The Spiritual Lives and Manuscript Cultures of Eighteenth-Century English Women explores the vital and unexplored ways in which women's life writings acted to undergird, guide, and indeed shape religious communities. Through an exploration of various significant but understudied personal relationships- including mentorship by older women, spiritual friendship, and care for nonbiological children-the book demonstrates the multiple ways in which women were active in writing religious communities. The women discussed here belonged to communities that habitually communicated through personal writing. At the same time, their acts of writing were creative acts, powerful to build and shape religious communities: these women wrote religious community.

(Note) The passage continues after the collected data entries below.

/-- The effect of a load: at its pc again after a POISON trap, that of its first issue. -/
def Ctx.orRedo (x : Ctx) (i : Instr) (e : Eff) : Eff :=
  match x.sub.redo with
  | some r => x.redoLoad i r.load
  | none => e

/-- The lanes a load acts in: those of ACTIVE, or one for an s destination (R23). -/
def Ctx.loadMask (x : Ctx) (dst : Nat) : LaneMask :=
  if dst < 640 then x.act else if x.actNH = 0 then 0 else 1#32 <<< lowLane x.actNH

/-- ld -/
def effLd (f : FmtM) (x : Ctx) : Eff :=
  let n := widthBytes f.width.toNat
  let m := x.loadMask f.data.toNat
  let k : Keep := { hint := f.func.toNat % 4, order := f.order.toNat, scope := f.scope.toNat }
  if m = 0 then .short x RegResult.empty
  else if x.memWaits k.order k.scope then .stall x
  else
    let lanes := x.laneElems f n m
    match x.loadAccess pteR false false lanes with
    | .wait y => .stall y
    | .fault y cause info => .trap y cause info
    | .ok l =>
      let g : Gather :=
        { mask := m, bytes := n, signed := f.width == 1 || f.width == 3, dst := f.data.toNat, full := x.full, uniform := x.addrU f true
          got := [], also := RegResult.empty, cell := none, acquire := k.order != 0 }
      x.loadElems (.ld f) k g l
/-- ld (R228) -/
def execLd (f : FmtM) (s : State) : Host.Outcome State Fault Refusal := run (.ld f) (fun x => x.orRedo (.ld f) (effLd f x)) s

/-- The elements of `cst` and `xld`: the lanes of a mask in ascending order, at consecutive addresses from that of R34. -/
def Ctx.listElems (x : Ctx) (f : FmtM) (n : Nat) (m : LaneMask) : List LaneVA :=
  let a0 := x.globalAddr f (lowLane m)
  (List.range m.lanes.length).map fun j => { lane := m.lanes.getD j 0, elem := j, va := (a0 + j * n) % 2 ^ 64, bytes := n }

/-- The count of `xld.ff` in every ACTIVE lane of vC. -/
def Ctx.countWrite (x : Ctx) (code : BitVec 10) (k : Nat) : RegResult :=
  { RegResult.empty with v := [x.vwrite code.toNat 0 (List.replicate W (BitVec.ofNat 32 k)) none true] }

/-- The gather of `xld` over its first elements. -/
def Ctx.xldGather (x : Ctx) (f : FmtM) (n : Nat) (l : List LaneVA) (also : RegResult) : Gather :=
  let m := maskOf fun L => l.any fun e => e.lane == L
  { mask := m, bytes := n, signed := false, dst := f.data.toNat, full := x.b.live &&& ~~~m == 0, uniform := false, got := []
    also := also, cell := none, acquire := false }

/-- xld -/
def effXld (f : FmtM) (x : Ctx) : Eff :=
  let n := widthBytes f.width.toNat
  let k : Keep := { hint := 0, order := 0, scope := 0 }
  let lanes := x.listElems f n x.act
  if x.act = 0 then .short x RegResult.empty
  else if x.memWaits 0 0 then .stall x
  else if f.func = 0 then
    match x.loadAccess pteR false false lanes with
    | .wait y => .stall y
    | .fault y cause info => .trap y cause info
    | .ok l => x.loadElems (.xld f) k (x.xldGather f n lanes RegResult.empty) l
  else
    match x.loadAccess pteR false false (lanes.take 1) with
    | .wait y => .stall y
    | .fault y cause info => .trap y cause info
    | .ok _ =>
      let ts := lanes.map fun e => (e, x.s.translate x.c.core x.c.region e.va)
      match ts.filter fun t => t.2 == .walk with
      | w :: ws => .stall { x with s := (w :: ws).foldl (fun s t => s.startWalk x.c.core x.c.region t.1.va) x.s }
      | [] =>
        let good := ts.takeWhile fun t => match t.2 with
          | .leaf p => pteR p
          | _ => false
        let l : List Elem := good.filterMap fun t => match t.2 with
          | .leaf p => some (t.1, p, x.s.mem.place (physOf p t.1.va))
          | _ => none
        x.loadElems (.xld f) k (x.xldGather f n (good.map (·.1)) (x.countWrite f.aux good.length)) l
/-- xld (R231) -/
def execXld (f : FmtM) (s : State) : Host.Outcome State Fault Refusal := run (.xld f) (fun x => x.orRedo (.xld f) (effXld f x)) s

/-! ## Stores (R209, R210, R229, R240) -/

/-- A plain `red` lane goes to an update-only line of the core: an ordinary page (R240, log entry 11). -/
def redGoesLocal (e : Elem) : Bool := l1Holds e.2.1 e.2.2 0

/-- A request of the core that has not performed meets bytes of an element: what follows it in program order may not pass it (R214). -/
def Ctx.inFlight (x : Ctx) (e : Elem) : Bool :=
  x.s.mem.requests.any fun q => q.core == x.c.core && q.lanes.any fun r => decide (r.pa < e.2.2 + e.1.bytes) && decide (e.2.2 < r.pa + r.op.width)

/-- Perform the translated lanes of a store: sent to their homes, or for a plain `red` on an ordinary page into update-only lines; a `red`
behind a request to its own bytes follows that request to the home. -/
def Ctx.sendStores (x : Ctx) (k : Keep) (red : Bool) (l : List (Elem × LaneOp)) : Ctx :=
  let isLocal := fun e : Elem × LaneOp => red && redGoesLocal e.1 && !x.inFlight e.1
  let s := (l.filter isLocal).foldl (fun s e => match e.2 with
    | .atom func n v _ => s.redLocal x.c.core (x.c.cid, x.b.index, x.b.strands.getD e.1.1.lane 0) e.1.2.2 func n v
    | _ => s) x.s
  { x with s := s }.send none k ((l.filter fun (e : Elem × LaneOp) => !isLocal e).map fun (e : Elem × LaneOp) => reqOf e.1 e.2)

/-- A DEFERRED_STORE_FAULT is owed to a bundle, in the order of parking (R210). -/
def Bundle.owe (b : Bundle) (l : List LaneReq) (pc : DWord) (lackedW : Bool) (seq : Nat) : Bundle :=
  let first := l.foldl (fun best e => match best with
    | none => some e
    | some a => if e.lane < a.lane then some e else some a) none
  let va : Nat := match first with
    | some e => e.va
    | none => 0
  let o : Owed := { va := BitVec.ofNat 64 va, pc := pc, lackedW := lackedW, seq := seq }
  { b with owed := (b.owed.filter fun p => decide (p.seq ≤ seq)) ++ [o] ++ b.owed.filter fun p => decide (seq < p.seq) }

/-- Park the lanes of one page (R209): a page request is sent, behind an earlier entry of the bundle for the page the entry waits with it; a
request rejected at once discards the lanes (R210). -/
def Ctx.parkPage (x : Ctx) (red : Bool) (vpage : Nat) (l : List LaneReq) : Ctx :=
  let root := (x.s.rootHost x.c.region).1
  let core := x.s.core x.c.core
  let seq := x.s.mem.nextPark
  let x := { x with s := { x.s with mem := { x.s.mem with nextPark := seq + 1 } } }
  let entry := fun r : Option Nat =>
    ({ crew := x.c.cid, bun := x.b.index, pc := x.sub.pc, root := root, vpage := vpage, lanes := l, red := red, request := r, seq := seq
       strands := l.map fun e => x.b.strands.getD e.lane 0 } : Replay)
  match core.replay.find? fun r => r.crew == x.c.cid && r.bun == x.b.index && r.root == root && r.vpage == vpage with
  | some r => { x with s := x.s.setCore x.c.core { core with replay := core.replay ++ [entry r.request] } }
  | none =>
    let s := x.s.askAgain x.c.core x.c.region (vpage * 8192)
    match (if vpage / 2 ^ 35 = 0 then s.pageRequest x.c.demand x.c.region (vpage * 8192) true false else (s, none)) with
    | (s, some id) => { x with s := s.setCore x.c.core { core with replay := core.replay ++ [entry (some id)] } }
    | (s, none) => { x with s := s, b := x.b.owe l x.sub.pc false seq }

/-- The lanes of a plain `red` that find their core's update-only lines with words of another operation or width, or no room in L1: the merges
that this takes are asked for, and the `red` waits for them (R240, R241). -/
def Ctx.redHeld (x : Ctx) (l : List (Elem × LaneOp)) : Option Ctx :=
  let k := x.s.core x.c.core
  let here := l.filter fun e => redGoesLocal e.1
  let clash := (here.filter fun e => match e.2 with
    | .atom func n _ _ => k.redClash e.1.2.2 func n
    | _ => false).map fun e => lineOf e.1.2.2
  let full := if k.upd.length + here.length ≤ l1Lines then [] else (k.upd.take 1).map (·.line)
  match clash ++ full with
  | [] => none
  | ls => some { x with s := ls.foldl (fun s a => s.askMerge x.c.core a) x.s }

/-- Translation of the lanes of a plain store (R209): those that perform, and those that park. -/
inductive StoreAccess where
  | ok (l : List Elem) (parked : List LaneVA)
  | wait (x : Ctx)
  | fault (x : Ctx) (cause : Nat) (info : BitVec 128)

The book consists of a series of interweaving case studies and focuses on Catherine Talbot (1721-70), Anne Steele (1717-78), and Ann Bolton (1743-1822), and on their literary interactions with friends and family. Considered together, these subjects and sources allow comparison across denomination, for Talbot was Anglican, Steele a Baptist, and Bolton a Methodist. Further, it considers women's life writings as spiritual legacy, as manuscripts were preserved by female friends and family members and continued to function in religious communities after the death of their authors. Various strands of enquiry weave through the book: questions of gender and religion, themselves inflected by denomination; themes related to life writings and manuscript cultures; and the interplay between the writer as individual and her relationships and communal affiliations. The result is a variegated and highly textured account of eighteenth-century women's spiritual and writing lives.